When CIA Director Leon Panetta ebulliently thanked members of SEAL Team Six at an agency ceremony honoring participants in the manhunt for Osama bin Laden, he was not aware that the CIA's public affairs shop had allowed writer Mark Boal to attend, an associate of Panetta's said today.
A report published by the Project for Government Oversight implied that Panetta knowingly disclosed classified information to someone who was not cleared to hear it because Panetta had endorsed the project that Boal and director Kathryn Bigelow had proposed.

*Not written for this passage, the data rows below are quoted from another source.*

-- ==== Sys2Proof/Machine/Stream.lean ====
section
/-! DEFINITION. Streams at a brim engine: descriptors and their checks, extents, windows, translation with its stalls, the
reading and writing of items, retries and invalidation (07 R231-R244). -/

namespace Sys2Proof.Machine

/-! ## Descriptors (07 R235) -/

/-- Sidebands and shape of a descriptor: fields of its words. -/
def StreamCtx.base (c : StreamCtx) : Nat := bitsOf (c.word 0) 0 57
def StreamCtx.stride (c : StreamCtx) (d : Nat) : Int := signed 48 (bitsOf (c.word (d + 1)) 16 48)
def StreamCtx.ndim (c : StreamCtx) : Nat := bitsOf (c.word 5) 6 2 + 1
def StreamCtx.acq (c : StreamCtx) : Bool := (c.word 5).getLsbD 16
def StreamCtx.scope (c : StreamCtx) : Nat := bitsOf (c.word 5) 18 3
def StreamCtx.nent (c : StreamCtx) : Nat := bitsOf (c.word 5) 24 12 + 1
def StreamCtx.esz (c : StreamCtx) : Nat := bitsOf (c.word 5) 36 8 + 1
def StreamCtx.sqm (c : StreamCtx) : Nat := bitsOf (c.word 5) 51 2
def StreamCtx.seq0 (c : StreamCtx) : Nat := bitsOf (c.word 6) 0 16
def StreamCtx.isBx (c : StreamCtx) : Bool := decide (6 ≤ c.fmt) && decide (c.fmt ≤ 8)

/-- The BX format of a stream (02 R60). -/
def StreamCtx.kind (c : StreamCtx) : Nat := 8 - c.fmt

/-- A stream context as sopen or the loader makes it, with nothing delivered. -/
def StreamCtx.ofDesc (lid slot region : Nat) (desc : List Word) (tec : Bool) : StreamCtx :=
  let c : StreamCtx :=
    { lid, slot, region, desc, tec, running := false, closing := false, ended := false, items := 0, got := [],
      windows := [], rr := 0, stall := none, cause := 0, exc := false, endCode := 0, credits := 0 }
  { c with credits := if c.dir = 1 then c.nent else 0 }

/-- The byte offset in memory of the element field and of the scale word of block b of the group layout (02 R54). -/
def blockOffsets (kind b : Nat) : Nat × Nat :=
  let w := bxWidth kind
  (b / 8 * (16 * w + 16) + 2 * w * (b % 8), b / 8 * (16 * w + 16) + 16 * w + 2 * (b % 8))

/-- The bytes of one item that is no BX block (07 R237). -/
def StreamCtx.itemBytes (c : StreamCtx) : Nat := if c.fmt = 0 then 8 else if c.fmt = 10 then 88 else 16

/-- The lowest and the highest offset that the corners of the nest reach, in bytes or blocks (07 R232). -/
def StreamCtx.corners (c : StreamCtx) : Int × Int :=
  let reach (d : Nat) : Int := c.stride d * ((c.cnt d : Nat) - 1 : Int)
  ([0, 1, 2, 3].foldl (fun r d => r + min 0 (reach d)) 0, [0, 1, 2, 3].foldl (fun r d => r + max 0 (reach d)) 0)

/-- The extent of a stream: the VAs of its lowest and highest item byte (07 R232). -/
def StreamCtx.extent (c : StreamCtx) : Int × Int :=
  let (lo, hi) := c.corners
  if c.isBx then
    ((c.base + (blockOffsets c.kind lo.toNat).1 : Nat), (c.base + (blockOffsets c.kind hi.toNat).2 + 1 : Nat))
  else (c.base + lo, c.base + hi + c.itemBytes - 1)

/-! ## The checks of a descriptor (07 R236) -/

/-- Whether every reserved bit of a descriptor is 0 (07 R235). -/
def StreamCtx.reservedOk (c : StreamCtx) : Bool :=
  let w5 := c.word 5
  bitsOf (c.word 0) 57 7 == 0 && bitsOf w5 53 11 == 0 && bitsOf w5 21 3 == 0 && !w5.getLsbD 15 && c.word 7 == 0
    && bitsOf (c.word 6) 16 48 == 0

/-- Step 1 of 07 R236; a reserved scope is a reserved value (03 R85; log 16). -/
def StreamCtx.fieldsOk (c : StreamCtx) : Bool :=
  c.reservedOk && decide (c.dir < 3) && decide (c.sqm < 3) && decide (c.fmt < 11)
    && decide (c.scope < 5)
    && (c.dir != 1 || (decide (1 ≤ c.fmt) && decide (c.fmt ≤ 5)) || c.fmt == 9)
    && (List.range 4).all (fun d => decide (d < c.ndim) || c.word (d + 1) == 0)
    && !(c.sqm != 0 && c.isBx) && (c.dir == 1 || (c.ctag == 0 && c.esz == 1 && c.nent == 1))
    && !(c.fmt == 8 && c.cnt 0 % 2 != 0) && !(c.dir == 1 && c.total % c.esz != 0)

But the associate, who asked not to be identified because the report deals with classified information, said Panetta was not told by his staff about Boal's attendance. The associate said that the CIA's public affairs staff allowed Boal to attend with the promise that he not divulge any information provided, although he could use the ceremony for "atmospherics." At the ceremony, Panetta identified by name the unit that conducted the raid, and, apparently departing from his speech text, which had been written for him by the public affairs staff, disclosed information that the Defense Department considered in retrospect to be classified at the Top Secret/Sensitive Compartmented Information level.
This means that classified information deemed by the CIA to be "SECRET" could be simultaneously and perhaps just as validly classified at a higher level by another government agency. One of the inherent difficulties in sorting and keeping secrets is that the government doesn't have solid and consistent standards for national security information.

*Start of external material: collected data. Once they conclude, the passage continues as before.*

/-- The members of the gang operation of the executing core besides itself, once all have issued it; none for an
ordinary operation. A member that is not the head waits here until the head has done every step (09 R313). -/
def gangBarrier (x : FormT) (w : Word) (cnt sl : Nat) : Op (List Nat) := do
  if x.gn = 0 then return []
  let g := (← getMe).tensor.gang
  let size := bitsOf g 0 3
  if !g.getLsbD 7 || size != x.gn.toNat then
    trapWith causeQueue (BitVec.ofNat 64 (2 ^ 13 + size + x.gn.toNat * 2 ^ 4))
  let pos := bitsOf g 4 3
  if pos ≠ 0 ∧ (x.a ≠ 0 ∨ sl ≠ 0) then trapWith causeReserved w
  modT fun t => { t with gangOp := some w }
  let s ← get
  let at_ := BitVec.ofNat 64 (s.progress * 2 ^ 24)
  if pos ≠ 0 then throw (.hold (gangWait ||| at_))
  match gangRoles s s.cur 0 size with
  | none => throw (.hold (gangWait ||| at_))
  | some ls =>
    let here := ls.mapIdx fun k l =>
      ((s.core l).tensor.gang == gangReg k size) && (s.core l).tensor.gangOp.isSome
    if !here.all id then throw (.hold (gangWait ||| at_))
    let same (l : Nat) : Bool :=
      let v := (s.core l).tensor.gangOp.getD 0
      bitsOf v 56 8 == bitsOf w 56 8 && bitsOf v 24 2 == bitsOf w 24 2 && (bitsOf w 56 8 == 0x92 || bitsOf v 0 5 == cnt)
    let others := ls.drop 1
    if !others.all same then
      let val : Word := BitVec.ofNat 64 (2 ^ 13 + 2 ^ 14)
      modify fun s => others.foldl (gangTrap val) s
      modT fun t => { t with gangOp := none }
      trapWith causeQueue val
    return others

/-- A gang member after a step: the step stands, and its wait starts anew. -/
def Core.gangStepped (c : Core) (i : Nat) : Core :=
  if gangPort c then { c with rptProgress := i + 1, rptWait := none } else { c with progress := i + 1, wait := none }

/-- A gang member after the operation: its instruction completes. -/
def Core.gangDone (c : Core) : Core := (c.modTensor fun t => { t with gangOp := none }).retire (gangPort c) .seq

/-- A member's own trap on a poisoned word before a step (15 R460). -/
def memberPoison (i : Nat) (l addr : Nat) (s : State) : State :=
  let c := s.core l
  let s := s.setCore l (c.modTensor fun t => { t with gangOp := none })
  takeTrap s l { code := causePoison, val := BitVec.ofNat 64 (8 * addr + i * 2 ^ 24), sub := 0 } (c.execPc (gangPort c))
    false (c.tensor.gangOp.getD 0)

/-- A trap of the head in step i reaches every other member (09 R314). -/
def headStep (others : List Nat) (i : Nat) (x : Op Unit) : Op Unit :=
  tryCatch x fun e => do
    match e with
    | .trap _ =>
      modify fun s => if others.isEmpty then s else gangOthersTrap s s.cur i
      modT fun t => { t with gangOp := none }
    | _ => pure ()
    throw e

Still, Boal's presence raises a question. Is it common for the CIA to allow non-cleared personnel to attend ostensibly secret agency functions?

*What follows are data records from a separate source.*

/-- STAGING_COMPLETE (14 R433): a LOADING region is staged; when every region of its unit is STAGED, all commit. -/
def execStagingComplete (rg : Nat) (s : State) : Host.Outcome State Fault Refusal :=
  match s.regions.find? (·.id == rg) with
  | none => .next s
  | some r =>
    match r.st with
    | .loading => .next (stageRegion s r)
    | .staged =>
      let unit := s.unitOf r
      if unit.all (·.st == .staged) then .next (restartWaits s (crownPending (unit.foldl commitRegion s))) else .next s
    | _ => .next s

/-- The collectives of a member that ended while its core was away: their results are written and their tokens sent before
the core issues (13 R413). -/
def deliverEnded (s : State) (lid : Nat) : State :=
  match s.memberOf lid with
  | none => s
  | some m =>
    (s.collectives.filter fun c => c.2.who == m && c.2.over).foldl (fun s c => endCollective s c.1 c.2 lid) s

/-- COMMIT_TOKEN_ARRIVAL (14 R433; 01 R40): the core takes what was staged for it, and a repeat buffer that a halt stopped is refilled
(05 R173). -/
def execCommitTokenArrival (lid : Nat) (s : State) : Host.Outcome State Fault Refusal :=
  if coreCount ≤ lid then .fault .noSuchUnit
  else
    match s.regionOf lid with
    | some r =>
      if r.pending.contains lid && r.moving then
        let s := s.setRegion { r with pending := r.pending.filter (· != lid) }
        .next ((deliverEnded (s.setCore lid { s.core lid with live := true }) lid).refillRpt lid)
      else .next s
    | none => .next s

/-- LOAD_ABORT (14 R434): an uncorrectable error that a core of a region reports before commit; the core is degraded (15 R459). -/
def execLoadAbort (lid : Nat) (s : State) : Host.Outcome State Fault Refusal :=
  if coreCount ≤ lid then .fault .noSuchUnit
  else
    match s.regionOf lid with
    | some r =>
      let s' := s.setCore lid { s.core lid with degraded := true }
      if r.st == .loading || r.st == .staged || (r.st == .live && r.step != .none) then .next (abortLoad s' r)
      else .next s
    | none => .next s

/-! ## Quiescence and completion (14 R436) -/

/-- The roles that run: neither idle nor retired. -/
def State.runningRoles (s : State) (r : Region) : List Nat :=
  (List.range r.bind.length).filter fun k => !r.idle.contains k && !s.isRetired (r.bind.getD k 0)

Yes. The agency will rely upon its relationship with that person, be he or she a reporter or a writer or a consultant, and ask them to adhere to the guidelines that employees with security clearances must abide by. The agency is not supposed to do this, but it always has done this, always and forever, since the beginning of its existence. And, as is the case with Boal, the information holds. There is no indication that Boal disclosed any secret information he might have learned.
Put this in the context of the government's prosecution of leakers, though, and it seems unfair. The CIA public affairs staff has, it seems, broad permission to promote the agency's prerogatives, and that would include occasionally exposing uncleared people to situations where classified information might be shared. Whistleblowers, on the other hand, who have taken the same oath not to disclose classified information, are liable for aggressive prosecution if they share information outside the circle.
The government likes to say that it tries to treat all disclosures equally. But it does not. The size and scope of the information revealed matters. Whether the information could plausibly fall under the cover of an informal "policy explanation" privilege that the National Security Council seems to think it has — that also matters. The harm done by the disclosure matters. The pressure from Congress matters. The "message" behind the prosecution matters.
A government source said that the Pentagon's inspector general is not finished drafting its full report, and that the conclusions drawn by the one released to POGO "differ" from the one that will be sent to Congress.